*Task item*
Go through the material below, tally each line containing "handed", and write the tally alone.

· · · · ·

/-- Settles O20, by the two bits of the word and STATE. -/
theorem ctrlWritesResetOrLaunch : Obligations.CtrlWritesResetOrLaunch := by
  refine ⟨fun s v => ⟨fun rst => ?_, fun rst go status => ?_, fun rst _ status => ?_, fun rst no => ?_, rfl⟩, fun _ => rfl⟩
  · exact ⟨_, hostStep_writeCtrl (hostWriteCtrl_reset rst), resetEngine_isReset s⟩
  · exact ⟨_, hostStep_writeCtrl (hostWriteCtrl_launch rst go ((hostMayWrite_iff s).2 status)), launch_isLaunched s⟩
  · exact hostStep_writeCtrl (hostWriteCtrl_ignored rst (.inr ((hostMayWrite_eq_false_iff s).2 status)))
  · exact hostStep_writeCtrl (hostWriteCtrl_ignored rst (.inl no))

/-- Settles O23: each number names its register, and STATUS is the number of STATE. -/
theorem hostRegisterReads : Obligations.HostRegisterReads := by
  intro s
  refine ⟨fun _ => rfl, rfl, rfl, ?_, rfl, rfl, rfl, rfl, fun _ => rfl, rfl, rfl, rfl, rfl, rfl, fun k hk => ?_⟩
  · show RunState.code s.status = _
    cases s.status <;> rfl
  · exact hostReadRegister_above s hk

end Sys2Proof.HostRegisters
end

section
/-! PROOFS. Vector loads and stores (spec/43_vector_memory.md): what each one leaves in the registers and in memory when its
checks pass, and the addresses it uses as numbers. -/

namespace Sys2Proof.VectorMemory

open Sys2Proof Sys2Proof.Machine Sys2Proof.ControlAddress

/-! ### Addresses (20_memory.md R69) -/

theorem toNat_address12 (x : Word) (imm : BitVec 12) :
    ((address12 x imm).toNat : Int) = ((x.toNat : Int) + imm.toInt) % 2 ^ 32 :=
  toNat_add_ofInt x imm.toInt

theorem toNat_gatherAddress (x y : Word) (imm : BitVec 12) (k : Nat) :
    ((gatherAddress x y imm k).toNat : Int) = ((x.toNat : Int) + imm.toInt + k * y.toNat) % 2 ^ 32 := by
  have first := toNat_address12 x imm
  have product : ((BitVec.ofNat 32 k * y).toNat : Int) = (k * y.toNat : Int) % 2 ^ 32 := by
    rw [BitVec.toNat_mul, BitVec.toNat_ofNat, Nat.mod_mul_mod]
    norm_cast
  have sum : gatherAddress x y imm k = address12 x imm + BitVec.ofNat 32 k * y := rfl
  rw [sum, BitVec.toNat_add, Int.natCast_mod, Int.natCast_add, first, product]
  exact (Int.add_emod _ _ _).symm

theorem address16_zero (x : Word) : address16 x 0#16 = x := by
  simp [address16]

/-! ### Byte lanes of a narrower value -/

theorem byteOf_setWidth {width : Nat} (x : BitVec width) {wide : Nat} (h : width ≤ wide) (i : Nat) :
    byteOf (x.setWidth wide) i = byteOf x i := by
  apply BitVec.eq_of_toNat_eq
  rw [byteOf_toNat, byteOf_toNat, BitVec.toNat_setWidth_of_le h]

theorem byteOf_above {width : Nat} (x : BitVec width) {i : Nat} (h : width ≤ 8 * i) : byteOf x i = 0#8 := by
  apply BitVec.eq_of_toNat_eq
  rw [byteOf_toNat, Nat.div_eq_of_lt (Nat.lt_of_lt_of_le x.isLt (Nat.pow_le_pow_right (by decide) h))]
  rfl
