-- ==== Sys2Proof/Decode.lean ====
section
/-! DEFINITION. The words of spec/opcode_table.json as commands. Its rows give no bits (log entry 29). -/
namespace Sys2Proof

/-- The command a table word spells: none, since no row of the table gives bits. -/
def decodeTableWord (_nbits _w : Nat) : Option Instr := none

end Sys2Proof
end

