-- ==== Sys2Proof/Machine/Rotor.lean ====
section
/-! DEFINITION. The rotor generator (05, R92 to R99). -/
namespace Sys2Proof.Machine

/-- The period of a step cycle at rate r (R94). -/
def stepPeriod (r : Nat) : Nat := 100000 / r

/-- A stop: rates 0, output low, no cycle, no align; position and index errors are kept (R97). -/
def Rot.stop (r : Rot) : Rot :=
  { r with target := 0, current := 0, output := false, cycle := none, align := none }

/-- A rising edge at t: the period is fixed from the current rate and the position advances (R94, R95). -/
def Rot.risingEdge (t : ShowTime) (stepsPerRev : Nat) (r : Rot) : Rot :=
  let p := stepPeriod r.current
  { r with
    output := true
    cycle := some { nextChange := plusGrains t (p / 2), period := p }
    position := (r.position + 1) % stepsPerRev }

/-- The conditions under which rotor commands are taken (R92, R96). -/
def State.rotorTakes (s : State) : Bool :=
  s.node.rotorEnabled && s.mdc.mode == .run && s.sup.band != .cut

/-- SET ROTOR_RATE at the rotor (R92). -/
def State.setRate (rate : Nat) (s : State) : State :=
  if s.rotorTakes then s.onRot fun r => { r with target := min 1500 rate } else s

/-- SET ROTOR_ALIGN at the rotor: taken only when T is after now (R96). -/
def State.setAlign (t : ShowTime) (s : State) : State :=
  if s.rotorTakes && !reached t s.now then s.onRot fun r => { r with align := some t } else s

/-- The ramp tick has come (R93). -/
def State.rampReached (s : State) : Bool := decide (s.rot.rampNext ≤ s.localTime)

/-- The current rate after a ramp tick (R93). -/
def rampedRate (current target rampStep : Nat) : Nat :=
  if current < target then min target (current + rampStep)
  else if target < current then max target (current - rampStep)
  else current

/-- The effect of a ramp tick on rate and step cycle (R93). -/
def Rot.ramp (now : ShowTime) (n : NodeRecord) (r : Rot) : Rot :=
  let rate := rampedRate r.current r.target n.rampStep
  let r' := { r with current := rate }
  if r.current = 0 ∧ rate ≠ 0 then r'.risingEdge now n.stepsPerRev
  else if r.current ≠ 0 ∧ rate = 0 then { r' with output := false, cycle := none }
  else r'

/-- RAMP_TICK, if it has fallen (R93). -/
def State.takeRampTick (s : State) : State :=
  if s.rampReached then
    s.onRot fun r => { r.ramp s.now s.node with rampNext := r.rampNext + Config.tickPeriod }
  else s

/-- The show clock has reached the next output change, which is a rising edge. -/
def State.risingReached (s : State) : Bool :=
  match s.rot.cycle with
  | none => false
  | some c => !s.rot.output && reached c.nextChange s.now

/-- The show clock has reached the next output change, which is a falling edge. -/
def State.fallingReached (s : State) : Bool :=
  match s.rot.cycle with
  | none => false
  | some c => s.rot.output && reached c.nextChange s.now

/-- STEP_RISING_EDGE, if it has fallen (R94). -/
def State.takeRisingEdge (s : State) : State :=
  match s.rot.cycle with
  | none => s
  | some c =>
    if s.risingReached then s.onRot (Rot.risingEdge c.nextChange s.node.stepsPerRev) else s

/-- STEP_FALLING_EDGE, if it has fallen: low for the rest of the period (R94). -/
def State.takeFallingEdge (s : State) : State :=
  match s.rot.cycle with
  | none => s
  | some c =>
    if s.fallingReached then
      s.onRot fun r =>
        { r with
          output := false
          cycle := some { c with nextChange := plusGrains c.nextChange (c.period - c.period / 2) } }
    else s

/-- The show clock has reached the pending align. -/
def State.alignReached (s : State) : Bool :=
  match s.rot.align with
  | none => false
  | some t => reached t s.now

/-- ALIGN_TAKES_EFFECT, if it has fallen: the cycle ends and the next rising edge falls P later (R96). -/
def State.takeAlign (s : State) : State :=
  if s.alignReached then
    s.onRot fun r =>
      if r.current = 0 then { r with align := none }
      else
        { r with
          align := none
          output := false
          cycle := some { nextChange := plusGrains s.now (stepPeriod r.current),
                          period := stepPeriod r.current } }
  else s

/-- An index pulse (R95). -/
def State.takeIndexPulse (s : State) : State :=
  if s.node.indexEnabled && s.rot.position != 0 then
    s.onRot fun r =>
      { r with
        lastIndexError := r.position
        indexErrors := satAdd 65535 r.indexErrors 1
        position := 0 }
  else s

/-- A clock step of k moves the next output change; a pending align does not move (R94, R96). -/
def Rot.moveBy (k : Int) (r : Rot) : Rot :=
  { r with cycle := r.cycle.map fun c => { c with nextChange := shiftBy k c.nextChange } }

end Sys2Proof.Machine
end

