-- ==== Sys2Proof/Machine/Handover.lean ====
section
/-! DEFINITION. Due and hand-over (03, R43 to R46). -/
namespace Sys2Proof.Machine

/-- An entry removed from the schedule is handed over: later than L_t it is dropped LATE, otherwise it is
given to its channel (R44, R45, R46). -/
def State.handOver (e : Entry) (s : State) : State :=
  let isLate := decide ((s.node.lateTolerance : Int) < signedDiff s.now e.action)
  match e.work with
  | .strike n w1 expected =>
    if isLate then s.countDrop .late else s.handStrike n e.action expected w1
  | .damper d a choke =>
    if isLate then s.onSch fun q => { q with damperDropped := q.damperDropped + 1 }
    else s.handDamper d a choke

/-- Heads that are not after now are removed and handed over, each in its turn (R43). The first argument
bounds the entries looked at. -/
def State.dueLoop : Nat → State → State
  | 0, s => s
  | k + 1, s =>
    match s.sch.entries with
    | [] => s
    | e :: rest =>
      if reached e.action s.now then
        ((s.onSch fun q => { q with entries := rest }).handOver e).dueLoop k
      else s

/-- DUE: every entry that is not after now, in order (R43). -/
def State.takeDue (s : State) : State := s.dueLoop s.sch.entries.length

end Sys2Proof.Machine
end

· · · · ·

*Final answer*
2